--- Exercise details ---
There is one span to output from the data below: the lines starting at the line with "cases g <;>" and ending at the line with "rule's (R225). -/". Output it exactly, ends included, nothing more.

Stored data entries

──────

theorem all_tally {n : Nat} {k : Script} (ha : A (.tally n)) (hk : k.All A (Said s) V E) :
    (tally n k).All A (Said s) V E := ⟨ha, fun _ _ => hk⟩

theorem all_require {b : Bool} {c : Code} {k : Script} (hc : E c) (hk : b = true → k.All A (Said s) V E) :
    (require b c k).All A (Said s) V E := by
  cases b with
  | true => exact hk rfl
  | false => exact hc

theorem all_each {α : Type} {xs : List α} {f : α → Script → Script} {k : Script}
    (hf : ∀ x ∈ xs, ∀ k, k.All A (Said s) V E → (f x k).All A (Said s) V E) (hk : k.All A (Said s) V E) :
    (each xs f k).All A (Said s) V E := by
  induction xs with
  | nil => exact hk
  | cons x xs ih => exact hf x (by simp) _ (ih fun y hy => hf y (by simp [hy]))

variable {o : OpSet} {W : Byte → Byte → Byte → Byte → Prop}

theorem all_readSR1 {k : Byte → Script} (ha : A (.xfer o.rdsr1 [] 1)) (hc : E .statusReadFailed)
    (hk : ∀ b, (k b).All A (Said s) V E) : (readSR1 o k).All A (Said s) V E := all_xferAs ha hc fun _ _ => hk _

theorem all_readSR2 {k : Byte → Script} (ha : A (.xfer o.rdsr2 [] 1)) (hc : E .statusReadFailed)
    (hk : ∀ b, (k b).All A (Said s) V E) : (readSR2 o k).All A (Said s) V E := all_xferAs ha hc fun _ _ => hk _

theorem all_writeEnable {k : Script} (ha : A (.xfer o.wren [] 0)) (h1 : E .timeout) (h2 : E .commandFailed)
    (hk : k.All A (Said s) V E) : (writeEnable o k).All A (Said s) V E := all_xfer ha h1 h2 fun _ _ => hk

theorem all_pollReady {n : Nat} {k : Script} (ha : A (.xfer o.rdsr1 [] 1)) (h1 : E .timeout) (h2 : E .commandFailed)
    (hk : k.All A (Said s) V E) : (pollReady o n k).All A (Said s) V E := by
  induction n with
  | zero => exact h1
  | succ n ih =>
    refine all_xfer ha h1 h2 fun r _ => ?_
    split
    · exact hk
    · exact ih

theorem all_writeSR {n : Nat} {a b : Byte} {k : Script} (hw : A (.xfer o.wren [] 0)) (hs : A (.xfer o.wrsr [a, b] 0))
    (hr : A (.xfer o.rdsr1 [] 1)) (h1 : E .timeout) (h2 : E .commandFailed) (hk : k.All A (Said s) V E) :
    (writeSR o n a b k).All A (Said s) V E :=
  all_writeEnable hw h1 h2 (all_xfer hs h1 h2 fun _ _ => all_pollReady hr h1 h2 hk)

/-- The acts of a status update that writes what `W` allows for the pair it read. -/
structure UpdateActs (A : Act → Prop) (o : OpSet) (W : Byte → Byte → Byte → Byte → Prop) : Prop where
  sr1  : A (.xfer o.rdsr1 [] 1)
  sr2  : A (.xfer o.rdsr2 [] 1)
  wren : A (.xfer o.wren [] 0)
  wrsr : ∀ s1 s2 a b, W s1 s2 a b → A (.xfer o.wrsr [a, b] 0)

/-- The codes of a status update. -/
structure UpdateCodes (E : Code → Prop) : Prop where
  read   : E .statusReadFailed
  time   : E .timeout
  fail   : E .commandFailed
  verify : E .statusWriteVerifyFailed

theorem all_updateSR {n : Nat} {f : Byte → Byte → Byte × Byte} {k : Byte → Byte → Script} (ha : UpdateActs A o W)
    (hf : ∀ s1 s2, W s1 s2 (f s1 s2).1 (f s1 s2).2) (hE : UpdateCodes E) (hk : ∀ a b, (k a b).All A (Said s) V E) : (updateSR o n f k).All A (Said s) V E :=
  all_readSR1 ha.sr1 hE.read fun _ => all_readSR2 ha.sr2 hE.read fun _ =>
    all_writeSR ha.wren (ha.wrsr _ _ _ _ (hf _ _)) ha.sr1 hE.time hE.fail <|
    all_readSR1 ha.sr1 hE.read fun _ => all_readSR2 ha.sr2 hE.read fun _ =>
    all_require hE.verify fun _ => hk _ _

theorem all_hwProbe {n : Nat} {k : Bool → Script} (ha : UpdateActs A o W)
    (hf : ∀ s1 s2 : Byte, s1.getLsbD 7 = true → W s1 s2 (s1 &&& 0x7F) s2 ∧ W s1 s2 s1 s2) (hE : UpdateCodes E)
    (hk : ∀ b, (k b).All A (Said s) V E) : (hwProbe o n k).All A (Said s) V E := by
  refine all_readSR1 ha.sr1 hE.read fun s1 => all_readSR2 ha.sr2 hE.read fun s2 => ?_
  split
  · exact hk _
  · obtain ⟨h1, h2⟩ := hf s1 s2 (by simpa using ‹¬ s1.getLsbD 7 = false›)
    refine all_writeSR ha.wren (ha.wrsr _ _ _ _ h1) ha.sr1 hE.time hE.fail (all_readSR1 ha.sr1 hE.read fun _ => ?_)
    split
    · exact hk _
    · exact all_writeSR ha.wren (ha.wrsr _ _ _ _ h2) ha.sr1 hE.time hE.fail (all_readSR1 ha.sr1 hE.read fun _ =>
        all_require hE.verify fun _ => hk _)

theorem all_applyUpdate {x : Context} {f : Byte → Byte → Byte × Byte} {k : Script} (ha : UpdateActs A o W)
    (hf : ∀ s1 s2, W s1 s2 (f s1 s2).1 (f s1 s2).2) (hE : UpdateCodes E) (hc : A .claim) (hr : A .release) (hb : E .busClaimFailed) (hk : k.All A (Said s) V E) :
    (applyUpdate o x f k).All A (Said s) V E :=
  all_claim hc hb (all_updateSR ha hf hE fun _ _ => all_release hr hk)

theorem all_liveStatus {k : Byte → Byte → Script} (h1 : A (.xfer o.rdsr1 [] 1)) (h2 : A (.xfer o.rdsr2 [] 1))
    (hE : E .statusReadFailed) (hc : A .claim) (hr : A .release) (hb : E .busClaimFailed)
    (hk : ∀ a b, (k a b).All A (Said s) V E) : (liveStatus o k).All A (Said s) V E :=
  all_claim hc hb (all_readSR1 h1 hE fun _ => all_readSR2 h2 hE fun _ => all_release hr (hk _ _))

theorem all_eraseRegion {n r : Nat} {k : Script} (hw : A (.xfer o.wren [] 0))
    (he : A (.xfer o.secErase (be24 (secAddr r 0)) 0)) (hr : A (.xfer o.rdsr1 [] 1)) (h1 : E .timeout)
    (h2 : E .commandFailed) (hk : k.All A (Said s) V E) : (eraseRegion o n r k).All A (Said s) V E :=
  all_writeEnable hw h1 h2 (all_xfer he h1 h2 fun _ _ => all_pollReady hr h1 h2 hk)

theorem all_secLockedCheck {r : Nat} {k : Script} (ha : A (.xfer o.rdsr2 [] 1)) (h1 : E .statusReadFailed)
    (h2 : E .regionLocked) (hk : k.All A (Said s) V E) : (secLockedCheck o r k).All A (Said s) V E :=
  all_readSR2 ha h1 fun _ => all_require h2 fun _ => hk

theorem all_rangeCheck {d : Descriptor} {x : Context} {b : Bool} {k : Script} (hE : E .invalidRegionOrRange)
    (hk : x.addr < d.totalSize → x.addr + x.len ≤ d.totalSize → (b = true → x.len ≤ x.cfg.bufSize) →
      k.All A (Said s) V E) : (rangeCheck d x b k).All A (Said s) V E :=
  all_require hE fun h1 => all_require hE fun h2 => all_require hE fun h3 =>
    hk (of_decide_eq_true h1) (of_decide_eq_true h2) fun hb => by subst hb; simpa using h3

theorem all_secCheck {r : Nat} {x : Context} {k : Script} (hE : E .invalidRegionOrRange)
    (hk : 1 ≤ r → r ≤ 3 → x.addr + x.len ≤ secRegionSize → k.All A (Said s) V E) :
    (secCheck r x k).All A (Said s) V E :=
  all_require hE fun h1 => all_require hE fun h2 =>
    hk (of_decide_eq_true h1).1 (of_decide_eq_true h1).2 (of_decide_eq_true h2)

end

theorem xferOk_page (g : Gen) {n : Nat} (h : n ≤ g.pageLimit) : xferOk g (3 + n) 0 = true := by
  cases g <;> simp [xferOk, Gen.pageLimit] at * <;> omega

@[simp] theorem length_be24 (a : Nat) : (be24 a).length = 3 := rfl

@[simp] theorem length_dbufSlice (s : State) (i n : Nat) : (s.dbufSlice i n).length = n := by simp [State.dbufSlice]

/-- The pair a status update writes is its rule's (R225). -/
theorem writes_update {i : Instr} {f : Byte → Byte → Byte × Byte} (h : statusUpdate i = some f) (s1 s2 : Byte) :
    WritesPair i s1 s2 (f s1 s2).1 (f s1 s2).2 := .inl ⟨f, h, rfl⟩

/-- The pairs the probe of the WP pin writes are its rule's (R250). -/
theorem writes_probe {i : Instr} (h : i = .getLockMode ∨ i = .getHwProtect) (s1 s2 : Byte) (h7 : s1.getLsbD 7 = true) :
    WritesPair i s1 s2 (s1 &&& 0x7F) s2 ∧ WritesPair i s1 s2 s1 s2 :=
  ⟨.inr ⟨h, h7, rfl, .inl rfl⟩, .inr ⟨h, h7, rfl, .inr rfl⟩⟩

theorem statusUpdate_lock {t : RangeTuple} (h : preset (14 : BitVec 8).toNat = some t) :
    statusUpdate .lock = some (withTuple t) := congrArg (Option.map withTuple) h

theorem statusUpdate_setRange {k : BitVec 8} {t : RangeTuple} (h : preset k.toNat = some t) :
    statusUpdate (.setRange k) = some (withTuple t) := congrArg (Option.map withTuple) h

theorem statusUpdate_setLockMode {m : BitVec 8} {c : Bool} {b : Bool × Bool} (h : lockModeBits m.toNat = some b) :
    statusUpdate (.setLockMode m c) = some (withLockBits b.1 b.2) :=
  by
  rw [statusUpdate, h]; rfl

──────

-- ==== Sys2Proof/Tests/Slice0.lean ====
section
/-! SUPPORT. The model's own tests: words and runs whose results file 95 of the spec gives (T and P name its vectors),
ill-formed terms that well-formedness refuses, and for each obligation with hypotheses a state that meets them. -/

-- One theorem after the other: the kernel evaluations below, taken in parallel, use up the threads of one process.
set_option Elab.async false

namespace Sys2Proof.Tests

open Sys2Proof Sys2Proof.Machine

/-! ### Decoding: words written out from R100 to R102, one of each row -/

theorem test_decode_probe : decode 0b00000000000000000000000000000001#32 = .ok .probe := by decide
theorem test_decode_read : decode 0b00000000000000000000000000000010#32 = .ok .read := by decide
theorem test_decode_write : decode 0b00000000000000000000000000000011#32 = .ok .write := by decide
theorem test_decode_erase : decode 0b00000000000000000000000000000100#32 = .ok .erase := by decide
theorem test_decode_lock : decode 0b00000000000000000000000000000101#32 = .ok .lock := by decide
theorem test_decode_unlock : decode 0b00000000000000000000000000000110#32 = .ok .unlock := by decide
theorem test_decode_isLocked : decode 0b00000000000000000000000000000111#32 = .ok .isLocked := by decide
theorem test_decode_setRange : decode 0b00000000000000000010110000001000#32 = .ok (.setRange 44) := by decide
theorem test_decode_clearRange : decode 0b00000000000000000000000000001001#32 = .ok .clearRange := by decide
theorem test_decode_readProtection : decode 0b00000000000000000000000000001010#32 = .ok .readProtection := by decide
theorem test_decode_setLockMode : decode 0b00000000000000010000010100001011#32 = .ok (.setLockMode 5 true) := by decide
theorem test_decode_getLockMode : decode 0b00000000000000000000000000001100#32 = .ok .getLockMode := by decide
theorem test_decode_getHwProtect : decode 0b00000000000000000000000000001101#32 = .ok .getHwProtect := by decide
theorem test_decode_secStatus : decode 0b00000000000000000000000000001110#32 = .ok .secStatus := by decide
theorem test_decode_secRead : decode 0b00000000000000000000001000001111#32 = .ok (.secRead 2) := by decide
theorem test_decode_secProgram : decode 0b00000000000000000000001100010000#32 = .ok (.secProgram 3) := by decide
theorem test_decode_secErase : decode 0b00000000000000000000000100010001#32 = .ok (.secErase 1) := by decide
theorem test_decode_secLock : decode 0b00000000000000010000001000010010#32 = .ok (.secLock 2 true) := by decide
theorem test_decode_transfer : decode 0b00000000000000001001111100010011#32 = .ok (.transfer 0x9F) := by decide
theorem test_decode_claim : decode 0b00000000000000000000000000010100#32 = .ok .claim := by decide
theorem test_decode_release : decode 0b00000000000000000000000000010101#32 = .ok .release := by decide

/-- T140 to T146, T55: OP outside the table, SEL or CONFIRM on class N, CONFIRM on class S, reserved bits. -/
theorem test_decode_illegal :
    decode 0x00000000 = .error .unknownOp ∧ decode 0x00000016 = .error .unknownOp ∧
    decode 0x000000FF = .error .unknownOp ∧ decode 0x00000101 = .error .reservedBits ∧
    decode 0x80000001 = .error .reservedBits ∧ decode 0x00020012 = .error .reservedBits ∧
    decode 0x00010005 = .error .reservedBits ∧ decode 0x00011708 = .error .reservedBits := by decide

──────

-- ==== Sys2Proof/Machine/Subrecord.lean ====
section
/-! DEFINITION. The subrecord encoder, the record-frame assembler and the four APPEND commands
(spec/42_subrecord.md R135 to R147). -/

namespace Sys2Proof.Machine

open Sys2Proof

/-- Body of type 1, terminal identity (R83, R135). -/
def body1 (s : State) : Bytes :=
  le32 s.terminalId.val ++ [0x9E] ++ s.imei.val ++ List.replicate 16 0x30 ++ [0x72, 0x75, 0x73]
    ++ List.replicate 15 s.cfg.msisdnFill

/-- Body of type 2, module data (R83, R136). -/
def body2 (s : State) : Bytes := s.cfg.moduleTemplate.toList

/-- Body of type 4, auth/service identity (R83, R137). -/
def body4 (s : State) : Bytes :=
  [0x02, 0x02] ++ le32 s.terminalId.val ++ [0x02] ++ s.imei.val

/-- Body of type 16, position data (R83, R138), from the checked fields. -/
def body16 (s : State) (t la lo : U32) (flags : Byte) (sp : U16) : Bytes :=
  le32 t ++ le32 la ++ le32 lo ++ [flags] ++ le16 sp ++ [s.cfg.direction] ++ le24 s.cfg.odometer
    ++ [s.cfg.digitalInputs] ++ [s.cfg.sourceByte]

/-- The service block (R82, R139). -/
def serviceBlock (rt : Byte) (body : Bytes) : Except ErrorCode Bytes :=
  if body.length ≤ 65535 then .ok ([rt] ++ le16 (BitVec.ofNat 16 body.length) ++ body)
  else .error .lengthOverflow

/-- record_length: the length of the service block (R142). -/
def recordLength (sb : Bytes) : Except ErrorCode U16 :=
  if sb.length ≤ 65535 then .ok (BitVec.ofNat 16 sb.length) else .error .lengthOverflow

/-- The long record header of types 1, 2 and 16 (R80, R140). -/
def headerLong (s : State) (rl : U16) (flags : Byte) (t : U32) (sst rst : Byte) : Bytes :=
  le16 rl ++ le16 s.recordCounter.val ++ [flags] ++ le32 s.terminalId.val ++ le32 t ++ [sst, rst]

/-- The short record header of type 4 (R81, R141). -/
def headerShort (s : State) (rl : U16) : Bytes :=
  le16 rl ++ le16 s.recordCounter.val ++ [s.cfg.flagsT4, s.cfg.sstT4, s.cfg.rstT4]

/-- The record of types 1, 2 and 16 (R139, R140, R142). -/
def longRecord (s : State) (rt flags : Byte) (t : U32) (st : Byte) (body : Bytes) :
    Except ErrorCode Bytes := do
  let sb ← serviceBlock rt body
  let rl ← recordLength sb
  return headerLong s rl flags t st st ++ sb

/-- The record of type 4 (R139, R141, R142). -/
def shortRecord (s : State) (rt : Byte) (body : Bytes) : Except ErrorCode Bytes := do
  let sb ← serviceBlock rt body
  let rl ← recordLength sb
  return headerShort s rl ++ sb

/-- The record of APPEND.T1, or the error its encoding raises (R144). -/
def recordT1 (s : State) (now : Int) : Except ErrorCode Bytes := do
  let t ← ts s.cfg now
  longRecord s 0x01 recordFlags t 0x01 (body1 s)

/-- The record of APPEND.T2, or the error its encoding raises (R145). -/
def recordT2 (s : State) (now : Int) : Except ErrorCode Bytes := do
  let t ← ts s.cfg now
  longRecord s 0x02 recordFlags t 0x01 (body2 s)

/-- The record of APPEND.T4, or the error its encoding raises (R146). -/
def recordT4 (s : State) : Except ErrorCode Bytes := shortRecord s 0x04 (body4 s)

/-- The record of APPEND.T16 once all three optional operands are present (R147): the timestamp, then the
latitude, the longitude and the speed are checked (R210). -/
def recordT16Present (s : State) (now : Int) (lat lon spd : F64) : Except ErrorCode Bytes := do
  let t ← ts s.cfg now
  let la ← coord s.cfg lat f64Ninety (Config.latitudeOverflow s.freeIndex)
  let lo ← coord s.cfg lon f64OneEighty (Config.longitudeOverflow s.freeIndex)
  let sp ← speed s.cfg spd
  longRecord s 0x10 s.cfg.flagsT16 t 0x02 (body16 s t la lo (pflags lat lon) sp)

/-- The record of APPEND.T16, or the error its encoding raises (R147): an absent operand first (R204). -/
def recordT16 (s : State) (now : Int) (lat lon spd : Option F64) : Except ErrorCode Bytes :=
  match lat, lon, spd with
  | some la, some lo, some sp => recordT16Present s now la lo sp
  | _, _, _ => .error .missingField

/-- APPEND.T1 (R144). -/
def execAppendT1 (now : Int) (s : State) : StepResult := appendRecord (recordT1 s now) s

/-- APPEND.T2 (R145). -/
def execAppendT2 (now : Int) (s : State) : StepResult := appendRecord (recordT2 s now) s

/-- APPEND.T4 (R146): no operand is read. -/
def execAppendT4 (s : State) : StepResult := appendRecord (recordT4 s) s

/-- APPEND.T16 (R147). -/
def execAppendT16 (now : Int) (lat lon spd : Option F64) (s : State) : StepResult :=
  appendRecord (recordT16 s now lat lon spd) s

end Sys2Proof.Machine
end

──────

--- Response ---
  cases g <;> simp [xferOk, Gen.pageLimit] at * <;> omega

@[simp] theorem length_be24 (a : Nat) : (be24 a).length = 3 := rfl

@[simp] theorem length_dbufSlice (s : State) (i n : Nat) : (s.dbufSlice i n).length = n := by simp [State.dbufSlice]

/-- The pair a status update writes is its rule's (R225). -/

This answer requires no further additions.